3. Réponse optique des NSM

REMARQUE: Dans ce travail, un système laser contenant une puissance laser de 808 nm et une caméra thermique infrarouge précédemment décrite par Xu et al. est utilisé20.

  1. Préparation du système laser
    1. Allumez l’alimentation du laser et laissez-le se réchauffer pendant plusieurs minutes. Fixez une diode laser 808 nm couplée à une fibre sur un support d’atteau.
    2. Dirigez le faisceau laser vers l’étage d’échantillonnage à travers une fibre optique et concentrez-vous sur l’étage d’échantillonnage pour obtenir une tache lumineuse de 6 mm (en diamètre) par une lentille convexe.
    3. Mesurez la puissance de sortie avec un capteur de puissance laser et ajustez la puissance à 1 W/cm2.
    4. Fixez la caméra thermique infrarouge sur le trépied. Allumez l’appareil photo et vérifiez si elle fonctionne (par exemple, surveillez la température de la région d’intérêt focalisation (ROI)). Éteignez l’alimentation et la caméra thermique infrarouge.
  2. Mesure photothermique en solution aqueuse
    1. Préparer l’échantillon de 1 mL à différentes concentrations d’IONP (1,05 mg/mL, 1,35 mg/mL, 3,65 mg/mL, 5 mg/mL) dans un tube centrifuge de 1,5 mL.
    2. Placez le tube d’intérêt dans la région focalise du faisceau laser et enregistrez la température de base de l’échantillon.
    3. Allumez l’alimentation laser et la caméra thermique infrarouge et irradiez l’échantillon pendant 10 minutes en continu. Dans le même temps, enregistrez la température en temps réel.
    4. Éteignez l’alimentation laser et la caméra thermique infrarouge après 10 minutes d’irradiation. Attendez que la température de la région revienne à la ligne de base.
    5. Répétez les 3.2.2 à 3.2.4 pour la mesure d’autres échantillons.
      REMARQUE: Utilisez de l’eau désionisée à 20 ° C comme contrôle pour la mesure photothermique.
  3. Mesure photothermique dans des cellules cultivées
    REMARQUE: Les cellules cancéreuses du sein murin (4T1) ont été sélectionnées comme modèle pour étudier l’effet d’inhibition par traitement photothermique.

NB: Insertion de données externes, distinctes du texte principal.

-- ==== Sys2Proof/Machine/JournalSylls.lean ====
section
/-! DEFINITION. JAPP, JWAIT, JDUR and JREL, and the journal events that move a bay on (R152 to R159). -/

namespace Sys2Proof.Machine

/-- The first check of a journal operation, as the syllable's answer. -/
def Dev.journalRefusal (d : Dev) (y : Syl) (bv : Word) : Option SylOut :=
  (d.journalCheck y.core.toNat y.bay.toNat bv).map (fun r => .exc 0x16 r 0 0)
/-- Whether 128 bytes lie in Loam. -/
def Dev.inLoam (d : Dev) (pa : Nat) : Bool := d.region pa == .loam && d.region (pa + 127) == .loam
/-- The source of a JAPP translated and checked: its address, or what stands in the way; a range outside Loam comes before level, permission and key (R153). -/
def Dev.jappSource (d : Dev) (n b va : Nat) : Except SylOut Nat :=
  let lvl := (d.bay n b).level
  if va % 128 ≠ 0 then .error (.exc 4 3 (BitVec.ofNat 32 va) 0)
  else match d.accessHalf n b lvl .load false va 128 with
    | .walk v => .error (.hold (if d.walkLong n ((d.bay n b).tag lvl) v then .miss else .frozen) (.walk v .load false 128))
    | .ok pa => if d.inLoam pa then .ok pa else .error (.exc 0x16 5 0 0)
    | .fault c r v =>
      let away : Bool := match d.probe n b lvl va false with
        | .ok e => !d.inLoam (e.physical va)
        | .error _ => false
      .error (if (c = 6 ∨ c = 7) ∧ away then .exc 0x16 5 0 0 else d.faultOut n b lvl .load c r v)
/-- JAPP. -/
def Dev.jappOut (d : Dev) (y : Syl) (rd ra rb : Reg) : SylOut :=
  let n := y.core.toNat
  let b := y.bay.toNat
  let bv := d.src y rb
  let va := (d.src y ra).toNat
  match d.journalRefusal y bv with
  | some o => o
  | none => match d.jappSource n b va with
    | .error o => o
    | .ok pa => match d.unreadable va [(pa, 128)] with
      | some o => o
      | none =>
        let r := d.loadBytes n pa 128
        match d.recordCheck bv.toNat r with
        | some k => appendRefusal bv.toNat k
        | none => .done [.japp bv.toNat r ((d.home y).intDest rd)]
/-- JWAIT: done where the JSEQ is durable, otherwise the bay parks (R155). -/
def Dev.jwaitOut (d : Dev) (y : Syl) (ra rb : Reg) : SylOut :=
  let bv := d.src y rb
  match d.journalRefusal y bv with
  | some o => o
  | none =>
    let dur := (d.stream bv.toNat).dur
    let k := seqNear dur (d.src y ra)
    if k ≤ dur.toNat then .done [] else .hold .waiting (.jwait bv.toNat k.toNat)
/-- JDUR. -/
def Dev.jdurOut (d : Dev) (y : Syl) (rd rb : Reg) : SylOut :=
  let bv := d.src y rb
  match d.journalRefusal y bv with
  | some o => o
  | none => .done [d.toInt y rd (BitVec.ofNat 32 (d.stream bv.toNat).dur.toNat) 3]
/-- JREL. -/
def Dev.jrelOut (d : Dev) (y : Syl) (ra rb : Reg) : SylOut :=
  let bv := d.src y rb
  match d.journalRefusal y bv with
  | some o => o
  | none =>
    let x := d.stream bv.toNat
    let k := seqNear x.dur (d.src y ra)
    if k < x.rel.toNat ∨ x.dur.toNat < k then .exc 0x16 0xB 0 0 else .done [.jrel bv.toNat k.toNat]

/-- JAPP. -/
def execJapp (y : Syl) (d a b : Reg) (s : State) : Host.Outcome State Fault Refusal := .next (s.run (fun e => e.runSyl y (.japp y d a b) (fun v => v.jappOut y d a b)))
/-- JWAIT. -/
def execJwait (y : Syl) (a b : Reg) (s : State) : Host.Outcome State Fault Refusal := .next (s.run (fun e => e.runSyl y (.jwait y a b) (fun v => v.jwaitOut y a b)))
/-- JDUR. -/
def execJdur (y : Syl) (d b : Reg) (s : State) : Host.Outcome State Fault Refusal := .next (s.run (fun e => e.runSyl y (.jdur y d b) (fun v => v.jdurOut y d b)))
/-- JREL. -/
def execJrel (y : Syl) (a b : Reg) (s : State) : Host.Outcome State Fault Refusal := .next (s.run (fun e => e.runSyl y (.jrel y a b) (fun v => v.jrelOut y a b)))

/-! ## Room in the queue, and durability -/

/-- A bay whose append waited for room goes on (R158). -/
def Dev.wakeAppend (d : Dev) (site : Nat) : Dev :=
  d.modBay (site / 4) (site % 4) (fun x => if x.st = .waiting ∧ x.wait = .jqueue then x.resume else x)
/-- The oldest held append enters the write queue where it has room, and before a power failure is registered (R158, R164). -/
def Dev.queueSpace (d : Dev) : Dev :=
  match d.jr.heldq with
  | q :: qs => if d.jr.queue.length < 512 ∧ ¬ d.pw.pfail then ({ d with jr := { d.jr with queue := d.jr.queue ++ [q], heldq := qs } }).wakeAppend q.site else d
  | [] => d
/-- A bay parked in JWAIT goes on once its JSEQ is durable: its bundle completes and it is READY (R155). -/
def Dev.wakeJwait (d : Dev) (n b s : Nat) : Dev :=
  let x := d.bay n b
  match x.wait with
  | .jwait t k => if x.st = .waiting ∧ t = s ∧ k ≤ (d.stream s).dur.toNat then (d.setBay n b { x with st := .ready, wait := .none }).sylDone n b [] [] else d
  | _ => d
/-- RECORD_DURABLE: the stream's oldest queued record. -/
def Dev.recordDurable (d : Dev) (s : Nat) : Dev :=
  match takeQueued s d.jr.queue with
  | none => d
  | some (q, rest) =>
    let d1 := ({ d with jr := { d.jr with queue := rest } }).durable q
    (d1.cores.map (fun p => p.1)).foldl (fun (e : Dev) n => (List.range 4).foldl (fun (f : Dev) b => f.wakeJwait n b s) e) d1
/-- JOURNAL_QUEUE_SPACE. -/
def execJournalQueueSpace (s : State) : Host.Outcome State Fault Refusal := .next (s.run (fun d => d.queueSpace))
/-- RECORD_DURABLE. -/
def execRecordDurable (stream : BitVec 6) (s : State) : Host.Outcome State Fault Refusal := .next (s.run (fun d => d.recordDurable stream.toNat))

end Sys2Proof.Machine
end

    1. Nourrissez les cellules avec le milieu Roswell Park Memorial Institute-1640 (RPMI-1640) complété par 10% de sérum fœtal bovin (FBS) et 1% de pénicilline. Réglez l’environnement de culture à 37 °C et 5 % de CO2.

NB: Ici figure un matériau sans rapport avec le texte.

-- ==== Sys2Proof/Machine/Epoch.lean ====
section
/-! DEFINITION. The commands of the epoch block (R167 to R174). -/

namespace Sys2Proof.Machine

/-- TICK_IN. -/
def execTickIn (epochIn : Bool) (s : State) : Host.Outcome State Fault Refusal := .next (s.run (fun d => d.tickIn epochIn))
/-- EPLOSS has passed without an update (R169). -/
def Dev.sourceLoss (d : Dev) (altLive : Bool) : Dev :=
  let x := d.ep
  let alt := bits x.ctl.toNat 27 25
  if ¬ x.on ∨ x.loss = 0 then d
  else
    let d1 := ({ d with ep := (x.mark 27).live false }).epochEvent 1
    if altLive && decide (alt < 5) && alt != x.cur then ({ d1 with ep := (d1.ep.mark 26).follow alt }).epochEvent 2 else d1
/-- EPOCH_SOURCE_LOSS: `altLive` tells whether the source ALT names is delivering updates. -/
def execEpochSourceLoss (altLive : Bool) (s : State) : Host.Outcome State Fault Refusal := .next (s.run (fun d => d.sourceLoss altLive))
/-- EPCTL_WRITE. -/
def execEpctlWrite (who : Agent) (value : Word) (s : State) : Host.Outcome State Fault Refusal :=
  .next (s.run (fun d => if d.allowed who 0x0C000000 true then d.writeEpctl value.toNat else d))
/-- ES_CTL_WRITE. -/
def execEsCtlWrite (who : Agent) (slot : BitVec 8) (value : Word) (s : State) : Host.Outcome State Fault Refusal :=
  .next (s.run (fun d => if d.allowed who (0x0C00100C + 16 * slot.toNat) true then d.writeSlot slot.toNat 0xC value.toNat else d))
/-- EVENT_SLOT_FIRE. -/
def execEventSlotFire (s : State) : Host.Outcome State Fault Refusal := .next (s.run (fun d => d.fireSlot))

end Sys2Proof.Machine
end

    2. Culture de cellules 4T1 dans des flacons de T25 et passage des cellules dans un rapport de 1:2 lorsque la confluence de 90% est atteinte.
      REMARQUE: Le ratio de sous-culture peut être ajusté en fonction des conditions cellulaires spécifiques dans différents laboratoires.

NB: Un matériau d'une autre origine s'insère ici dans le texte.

/-- An idle mailbox takes a request with its tag: with arguments of the right form it answers as Table 13.16 says, here with its tag, the status and the data; PDREQ, RUNEXT and IMGCLOSE that are accepted answer when their work ends; arguments of another form answer 1, as does an unknown opcode; a busy unit answers 2. A mailbox that is not idle takes no request. Reading the response frees the mailbox, and the device reset that DEVRST asked for follows; the time-out abandons the request. Choices of the model that it rests on: log entry 65. Each of these constructors is concluded to answer that next state, on the conditions named alone: status, rrec, pdreq, pdstat, lkrec, stage, csign, runext, imgopen, imgdata, imgclose, smbusRclr, devrst, smbusTimeout, mailboxBadreq, mailboxResponseRead (R386, R400, R365, R249, R252). -/
def Obligations.MailboxRequests : Prop :=
  ∀ (s : State) (tag : Byte) (a : List Byte) (op : Byte) (r : Nat) (u : Upload),
    let D := s.dev
    let idle := D.pu.mbox.state = 0
    let taken := fun (k : Nat) => { D with pu := { D.pu with mbox := { state := 1, resp := [], tag := tag.toNat, op := k } } }
    let reply := fun (d : Dev) (st : Nat) (data : List Byte) => { d with pu := { d.pu with mbox := { d.pu.mbox with state := 2, resp := toLe 1 d.pu.mbox.tag ++ toLe 1 st ++ data } } }
    let wrong := fun (i : Instr) (k : Nat) => Becomes i s (reply (taken k) 1 [])
    let at_ := fun (i n : Nat) => leAt a i n
    let S := taken 6
    let C := taken 7
    let P := taken 3
    let b := (C.setBank .pupor { C.bank .pupor with val := BitVec.ofNat 32 (at_ 0 4), mask := BitVec.ofNat 16 (at_ 4 4) }).mcsWrite .pupor (at_ 8 4)
    let m := S.mirrorWrite .pupor (at_ 0 4) (BitVec.ofNat 32 (at_ 4 4))
    let no := P.pdRefuse (bits (at_ 0 4) 31 28) (bits (at_ 0 4) 6 0) r
    let slot := at_ 0 1
    let k := D.lkRec slot
    let free := D.pw.imgBusy = false ∧ D.pw.img = none ∧ D.pw.mimg = none
    (idle → Becomes (.status tag []) s (reply (taken 1) 0 (toLe 4 D.pw.devid.toNat ++ toLe 1 D.pw.pstate ++ toLe 4 (D.readPower 0x10) ++ toLe 1 (b2n D.mi.armed) ++ (List.range 4).flatMap (fun j => toLe 4 (D.lkSum j)))))
      ∧ (idle → a.length = 5 → 1 ≤ at_ 4 1 → at_ 4 1 ≤ 56 → at_ 0 4 + at_ 4 1 ≤ 0x80000 → Becomes (.rrec tag a) s (reply (taken 2) 0 (D.bytes (0x0BF40000 + at_ 0 4) (at_ 4 1))))
      ∧ (idle → a.length ≠ 5 → Becomes (.rrec tag a) s (reply (taken 2) 1 []))
      ∧ (idle → a.length = 4 → P.pdCheck (at_ 0 4) = none → Becomes (.pdreq tag a) s (P.pdStart (at_ 0 4))) ∧ (idle → a.length = 4 → P.pdCheck (at_ 0 4) = some r → Becomes (.pdreq tag a) s (reply no (resultStatus r) (toLe 4 no.pw.res.toNat)))
      ∧ (idle → a.length = 1 → slot < 96 → Becomes (.pdstat tag a) s (reply (taken 4) 0 (toLe 4 ((D.dom slot).last * 16 + D.domState slot) ++ toLe 4 D.pw.tres.toNat)))
      ∧ (idle → a.length = 1 → slot < 128 → Becomes (.lkrec tag a) s (reply (taken 5) 0 (toLe 4 (k.word0 slot) ++ toLe 4 k.cause.toNat ++ toLe 4 k.epc.toNat ++ toLe 4 k.tsbp.toNat)))
      ∧ (idle → a.length = 8 → isMirror (at_ 0 4) = true → Becomes (.stage tag a) s (reply m 0 (toLe 4 (m.bank .pupor).last.toNat))) ∧ (idle → a.length = 12 → Becomes (.csign tag a) s (reply b 0 (toLe 4 (b.bank .pupor).res)))
      ∧ (idle → 1 ≤ a.length → a.length ≤ 17 → slot < 6 → D.pu.run = none → Becomes (.runext tag a) s (if D.extGood slot = true then (taken 8).startRun slot (a.drop 1) true else reply ((taken 8).recordBad 3 (8 + slot)) 4 []))
      ∧ (idle → 1 ≤ a.length → a.length ≤ 17 → slot < 6 → D.pu.run ≠ none → Becomes (.runext tag a) s (reply (taken 8) 2 []))
      ∧ (idle → a.length = 2 → openFormOk slot (at_ 1 1) = true → free → Becomes (.imgopen tag a) s (reply ({ taken 9 with pw := { D.pw with mimg := some { kind := slot, slot := D.openTarget slot (at_ 1 1) } } }) 0 []))
      ∧ (idle → a.length = 2 → openFormOk slot (at_ 1 1) = true → ¬ free → Becomes (.imgopen tag a) s (reply (taken 9) 2 []))
      ∧ (idle → a.length ≤ 60 → D.pw.mimg = some u → Becomes (.imgdata tag a) s (reply ({ taken 0xA with pw := { D.pw with mimg := some (u.append a) } }) 0 []))
      ∧ (idle → D.pw.mimg = some u → D.pw.imgBusy = false → Becomes (.imgclose tag []) s { taken 0xB with pw := { D.pw with mimg := none, imgBusy := true, imgClose := some u, imgMbox := true } })
      ∧ (idle → D.pw.mimg = none → Becomes (.imgclose tag []) s (reply (taken 0xB) 2 []))
      ∧ (idle → a.length = 1 → Becomes (.smbusRclr tag a) s (reply ((taken 0xC).clearRecorder (at_ 0 1) 3) 0 []))
      ∧ (idle → Becomes (.devrst tag [0x5A, 0xA5]) s (reply ({ taken 0xD with pw := { D.pw with rstWant := true } }) 0 []))
      ∧ (idle → op = 0 ∨ 0xD < op.toNat → Becomes (.mailboxBadreq tag op) s (reply (taken op.toNat) 1 []))
      ∧ (idle → (a ≠ [] → wrong (.status tag a) 1 ∧ wrong (.imgclose tag a) 11) ∧ (a.length ≠ 4 → wrong (.pdreq tag a) 3) ∧ (a.length ≠ 1 → wrong (.pdstat tag a) 4 ∧ wrong (.lkrec tag a) 5 ∧ wrong (.smbusRclr tag a) 12) ∧ (a.length ≠ 8 ∨ isMirror (at_ 0 4) = false → wrong (.stage tag a) 6)
        ∧ (a.length ≠ 12 → wrong (.csign tag a) 7) ∧ (a.length = 0 ∨ 17 < a.length ∨ 6 ≤ slot → wrong (.runext tag a) 8) ∧ (a.length ≠ 2 → wrong (.imgopen tag a) 9) ∧ (60 < a.length → wrong (.imgdata tag a) 10) ∧ (a ≠ [0x5A, 0xA5] → wrong (.devrst tag a) 13))
      ∧ (¬ idle → ∀ i ∈ [Instr.status tag a, .rrec tag a, .pdreq tag a, .pdstat tag a, .lkrec tag a, .stage tag a, .csign tag a, .runext tag a, .imgopen tag a, .imgdata tag a, .imgclose tag a, .smbusRclr tag a, .devrst tag a, .mailboxBadreq tag op], Becomes i s D)
      ∧ Becomes .smbusTimeout s { D with pu := { D.pu with mbox := {}, byMbox := false }, pw := { D.pw with rstWant := false } }
      ∧ (D.pu.mbox.state = 2 → D.pw.rstWant = false → Becomes .mailboxResponseRead s { D with pu := { D.pu with mbox := {} } }) ∧ (D.pu.mbox.state = 2 → D.pw.rstWant = true → Becomes .mailboxResponseRead s ({ D with pu := { D.pu with mbox := {} } }).deviceReset)

/-- Where the run meets an instruction at PC, is not waiting and has instructions left, PC moves past it, it is counted and acts: loads, moves and arithmetic set ACC and ZF and SF, sums and differences CY and VF too, and a compare leaves ACC; branches add the offset; CALL pushes high then low; IN and OUT move the ports; DCTL begins an access that ends later; waits stop the run until their end. STOP and every abort (a store below 0xE000, a load from 0xC000 to 0xDFFF, an unlisted port or opcode, a service other than WAIT, the limit) end it. A locked core starts its extension under XV, is recovered under AUTO, and else waits. Choices of the model that it rests on: log entries 7, 24, 66. Each of these constructors is concluded to answer that next state, on the conditions named alone: lockupAutoRecover, extensionInstructionLimit, and puporLdImm LdAbs LdJ LdK StAbs StJ StK LdjImm LdkImm LdjAbs Stj Swjk Adj MovCntAcc MovAccCnt AddImm AddAbs Addc SubImm SubAbs Subc And Ior Xor CmpImm CmpAbs Shl Shr Inc Dec Jmp Call Ret Jz Jnz Jc Jnc Js Loop Push Pop In Out DeviceRead DeviceWrite DeviceAccessEnd SysWait SysWaitEnd Idle IdleWake Stop Nop ReservedOpcode (R383, R384, R385). -/
def Obligations.PuporInstructions : Prop :=
  ∀ (s : State) (i r : Byte) (a : Half) (core : CoreNo) (err : Bool) (w : Bool) (addr v : Nat) (bs : List Byte),
    let D := s.dev
    let p := D.pu
    let nextOp := fun (bs : List Byte) => { p with pc := p.pc + BitVec.ofNat 16 bs.length, count := p.count + 1 }
    let runs := fun (c : Instr) (bs : List Byte) (f : Pupor → Pupor) => D.puAt bs = true → Becomes c s { D with pu := f (nextOp bs) }
    let stops := fun (c : Instr) (bs : List Byte) => D.puAt bs = true → Becomes c s ({ D with pu := nextOp bs }).abortRun
    let res := fun (q : Pupor) (x : Byte) => { q with acc := x, zf := x == 0, sf := x.msb }
    let sum := fun (x : Byte) (c : Nat) (q : Pupor) => res { q with cy := decide (256 ≤ p.acc.toNat + x.toNat + c), vf := decide (p.acc.toInt + x.toInt + c < -128) || decide (127 < p.acc.toInt + x.toInt + c) } (BitVec.ofNat 8 (p.acc.toNat + x.toNat + c))
    let dif := fun (x : Byte) (c : Nat) (q : Pupor) => res { q with cy := decide (p.acc.toNat < x.toNat + c), vf := decide (p.acc.toInt - x.toInt - c < -128) || decide (127 < p.acc.toInt - x.toInt - c) } (BitVec.ofNat 8 (p.acc.toNat + 512 - x.toNat - c))
    let cmp := fun (x : Byte) (q : Pupor) => { dif x 0 q with acc := p.acc }
    let cy := b2n p.cy
    let to16 := fun (o : Byte) => o :: toLe 2 a.toNat
    let ok := fun (x : Nat) => x % 65536 < 0xC000 ∨ 0xE000 ≤ x % 65536
    let m := fun (x : Nat) => p.byte x
    let at_ := m a.toNat
    let poke := fun (x : Nat) (y : Byte) (q : Pupor) => { q with ram := Tab.set q.ram (x % 65536) y }
    let ram := fun (x : Nat) => 0xE000 ≤ x % 65536
    let jump := fun (t : Bool) (q : Pupor) => if t then { q with pc := q.pc + r.signExtend 16 } else q
    let st := p.stk.toNat
    let back := (p.pc + 3).toNat
    let begins := fun (wr : Bool) (q : Pupor) => { q with busy := true, refused := false, err := false, dacc := some (wr, p.devAddr, p.devData) }
    let free := { D with pu := { p with busy := false, dacc := none } }
    let lk := D.pw.lkctl.toNat
    let rec_ := D.lkRec core.toNat
    let barred := lk.testBit 31 = false ∨ (rec_.v = true ∧ rec_.fail = 1 ∧ D.domState (72 + rec_.bank) ≠ 1) ∨ 4 ≤ D.recentLocks core.toNat
    (runs (.puporLdImm i) [0x40, i] (fun q => res q i) ∧ (ok a.toNat → runs (.puporLdAbs a) (to16 0x41) (fun q => res q at_)) ∧ (ok (p.j.toNat + i.toNat) → runs (.puporLdJ i) [0x42, i] (fun q => res q (m (p.j.toNat + i.toNat)))) ∧ (ok p.k.toNat → runs .puporLdK [0x43] (fun q => res { q with k := p.k + 1 } (m p.k.toNat))))
      ∧ ((ram a.toNat → runs (.puporStAbs a) (to16 0x44) (poke a.toNat p.acc)) ∧ (ram (p.j.toNat + i.toNat) → runs (.puporStJ i) [0x45, i] (poke (p.j.toNat + i.toNat) p.acc)) ∧ (ram p.k.toNat → runs .puporStK [0x46] (fun q => { poke p.k.toNat p.acc q with k := p.k + 1 })))
      ∧ (runs (.puporLdjImm a) (to16 0x47) (fun q => { q with j := a }) ∧ runs (.puporLdkImm a) (to16 0x48) (fun q => { q with k := a }) ∧ (ok a.toNat → ok (a.toNat + 1) → runs (.puporLdjAbs a) (to16 0x49) (fun q => { q with j := BitVec.ofNat 16 (at_.toNat + 256 * (m (a.toNat + 1)).toNat) })))
      ∧ ((ram a.toNat → ram (a.toNat + 1) → runs (.puporStj a) (to16 0x4A) (fun q => poke (a.toNat + 1) (BitVec.ofNat 8 (p.j.toNat / 256)) (poke a.toNat (BitVec.ofNat 8 p.j.toNat) q))) ∧ runs .puporSwjk [0x4B] (fun q => { q with j := p.k, k := p.j }) ∧ runs .puporAdj [0x4C] (fun q => { q with j := p.j + p.acc.setWidth 16 }))
      ∧ (runs .puporMovCntAcc [0x4D] (fun q => { q with cnt := p.acc }) ∧ runs .puporMovAccCnt [0x4E] (fun q => res q p.cnt) ∧ runs (.puporAddImm i) [0x50, i] (sum i 0) ∧ (ok a.toNat → runs (.puporAddAbs a) (to16 0x51) (sum at_ 0) ∧ runs (.puporAddc a) (to16 0x52) (sum at_ cy)))
      ∧ (runs (.puporSubImm i) [0x53, i] (dif i 0) ∧ (ok a.toNat → runs (.puporSubAbs a) (to16 0x54) (dif at_ 0) ∧ runs (.puporSubc a) (to16 0x55) (dif at_ cy) ∧ runs (.puporCmpAbs a) (to16 0x5A) (cmp at_)) ∧ runs (.puporCmpImm i) [0x59, i] (cmp i))
      ∧ (runs (.puporAnd i) [0x56, i] (fun q => res q (p.acc &&& i)) ∧ runs (.puporIor i) [0x57, i] (fun q => res q (p.acc ||| i)) ∧ runs (.puporXor i) [0x58, i] (fun q => res q (p.acc ^^^ i)))
      ∧ (runs .puporShl [0x5B] (fun q => res { q with cy := p.acc.msb } (p.acc <<< 1)) ∧ runs .puporShr [0x5C] (fun q => res { q with cy := p.acc.getLsbD 0 } (p.acc >>> 1)) ∧ runs .puporInc [0x5D] (fun q => res q (p.acc + 1)) ∧ runs .puporDec [0x5E] (fun q => res q (p.acc - 1)))
      ∧ (runs (.puporJmp a) (to16 0x60) (fun q => { q with pc := a }) ∧ runs (.puporJz r) [0x63, r] (jump p.zf) ∧ runs (.puporJnz r) [0x64, r] (jump (!p.zf)) ∧ runs (.puporJc r) [0x65, r] (jump p.cy) ∧ runs (.puporJnc r) [0x66, r] (jump (!p.cy)) ∧ runs (.puporJs r) [0x67, r] (jump p.sf) ∧ runs (.puporLoop r) [0x68, r] (fun q => jump (p.cnt - 1 != 0) { q with cnt := p.cnt - 1 }))
      ∧ (0xE002 ≤ st → runs (.puporCall a) (to16 0x61) (fun q => { poke (p.stk - 1 - 1).toNat (BitVec.ofNat 8 back) (poke (p.stk - 1).toNat (BitVec.ofNat 8 (back / 256)) q) with stk := p.stk - 1 - 1, pc := a }) ∧ runs .puporPush [0x69] (fun q => { poke (p.stk - 1).toNat p.acc q with stk := p.stk - 1 }))
      ∧ (0xE000 ≤ st → st < 0xFFFF → runs .puporRet [0x62] (fun q => { q with stk := p.stk + 1 + 1, pc := BitVec.ofNat 16 ((m st).toNat + 256 * (m (p.stk + 1).toNat).toNat) }) ∧ runs .puporPop [0x6A] (fun q => res { q with stk := p.stk + 1 } (m st)))
      ∧ ((D.puPort i.toNat = some v → runs (.puporIn i) [0x70, i] (fun q => { q with acc := BitVec.ofNat 8 v, ms := if i = 0x40 then BitVec.ofNat 32 D.rc.opt else q.ms })) ∧ (D.puPort i.toNat = none → stops (.puporIn i) [0x70, i]))
      ∧ ((i.toNat < 5 → runs (.puporOut i) [0x71, i] (fun q => { q with da := Tab.set q.da i.toNat p.acc })) ∧ (0x30 ≤ i.toNat → i.toNat < 0x40 → runs (.puporOut i) [0x71, i] (fun q => { q with res := Tab.set q.res (i.toNat - 0x30) p.acc })) ∧ (0x40 ≤ i.toNat → stops (.puporOut i) [0x71, i]))
      ∧ ((p.acc = 1 → p.busy = false → runs .puporDeviceRead [0x71, 0x0A] (begins false)) ∧ (p.acc = 2 → p.busy = false → puWriteOk p.devAddr = true → runs .puporDeviceWrite [0x71, 0x0A] (begins true)) ∧ (p.acc = 2 → p.busy = false → puWriteOk p.devAddr = false → runs .puporDeviceWrite [0x71, 0x0A] (fun q => { q with refused := true, err := false })))
      ∧ ((p.dacc = some (w, addr, v) → D.puFault addr = false → Becomes (.puporDeviceAccessEnd false) s (free.puAccess w addr v)) ∧ (p.dacc = some (w, addr, v) → err = true ∨ D.puFault addr = true → Becomes (.puporDeviceAccessEnd err) s { D with pu := { p with busy := false, dacc := none, err := true } }))
      ∧ (runs (.puporSysWait 1) [0x72, 1] (fun q => { q with waiting := 1 }) ∧ (i ≠ 1 → stops (.puporSysWait i) [0x72, i]) ∧ (p.waiting = 1 → Becomes .puporSysWaitEnd s { D with pu := { p with waiting := 0 } }) ∧ runs .puporIdle [0x73] (fun q => { q with waiting := 2 }) ∧ (p.waiting = 2 → Becomes .puporIdleWake s { D with pu := { p with waiting := 0 } }))
      ∧ (runs .puporNop [0x75] (fun q => q) ∧ (p.byMbox = false → runs .puporStop [0x74] (fun q => { q with run := none, waiting := 0, aborted := false })) ∧ (puListed i.toNat = false → stops (.puporReservedOpcode i) [i]) ∧ (¬ ram a.toNat → stops (.puporStAbs a) (to16 0x44)) ∧ (¬ ok a.toNat → stops (.puporLdAbs a) (to16 0x41)))
      ∧ ((p.run.isSome = true → 16777216 ≤ p.count → Becomes .extensionInstructionLimit s D.abortRun) ∧ (p.byMbox = false → D.abortRun = { D with pu := { p with run := none, waiting := 0, aborted := true } }))
      ∧ ((D.coreLocked core.toNat = true → lk.testBit 7 = false → ¬ barred → Becomes (.lockupAutoRecover core) s (D.recoverCore core.toNat)) ∧ (D.coreLocked core.toNat = true → lk.testBit 7 = false → barred → Becomes (.lockupAutoRecover core) s D) ∧ (D.coreLocked core.toNat = true → lk.testBit 7 = true → p.run = none → Becomes (.lockupAutoRecover core) s (if D.extGood (lk % 8) = true then D.startRun (lk % 8) [BitVec.ofNat 8 core.toNat] false else if lk % 8 < 6 then D.recordBad 3 (8 + lk % 8) else D)))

    3. Retirez et jetez le milieu de culture. Rincez la couche cellulaire avec 1x solution de PBS pour éliminer le sérum résiduel contenant un inhibiteur de la trypsine.
    4. Ajouter 2 mL de solution de trypsine-EDTA (0,25 %) à la fiole pour le détachement. Ajoutez ensuite 3 mL de milieu 1640 et aspirez les cellules en pipetant doucement.
    5. Prélever 5 mL de la suspension cellulaire et centrifuger à 500 x g pendant 3 min.
    6. Retirez le surnageant et ajoutez 1 mL de milieu frais 1640 pour former une suspension cellulaire.
    7. Ajouter 100 μL de la suspension cellulaire dans une boîte confocale contenant 1 mL du milieu de culture. Assurez-vous que la concentration de la suspension cellulaire est de 9 x10 5/mL et que la concentration cellulaire finale dans la boîte confocale de culture cellulaire est de 8,1 x 104/mL.
    8. Placez la boîte confocale de culture cellulaire inoculée dans un incubateur pendant 24 h.
    9. Diluer différentes concentrations (1,05 mg/mL, 1,35 mg/mL, 3,65 mg/mL, 5 mg/mL) de l’échantillon d’ITP pour en faire une solution de 1 mL avec un milieu 1640 sans sérum.
    10. Aspirer le milieu de culture du plat confocal et ajouter la solution d’échantillon préparée.
    11. Allumez l’alimentation laser. Focalisation du faisceau laser au centre de la parabole et réglage de la puissance de sortie à 1 W/cm2. Allumez la caméra thermique infrarouge, irradiez les cellules de la parabole confocale pendant 10 minutes en continu. Enregistrez la température en temps réel pour la région ciblée.
    12. Éteignez le laser et la caméra thermique infrarouge. Transférer le plat irradié dans l’incubateur pendant encore 24 heures.
    13. Retirer et jeter le milieu de culture, ajouter 1 mL du milieu de culture frais dans le plat confocal. Ajouter 5 μL de solution de calcéine-AM (1 mg/mL) dans le plat.
    14. Incuber le plat confocal à 37 °C et 5 % de CO2 pendant 15 min. Rincez la couche cellulaire avec 1x solution pbS deux fois.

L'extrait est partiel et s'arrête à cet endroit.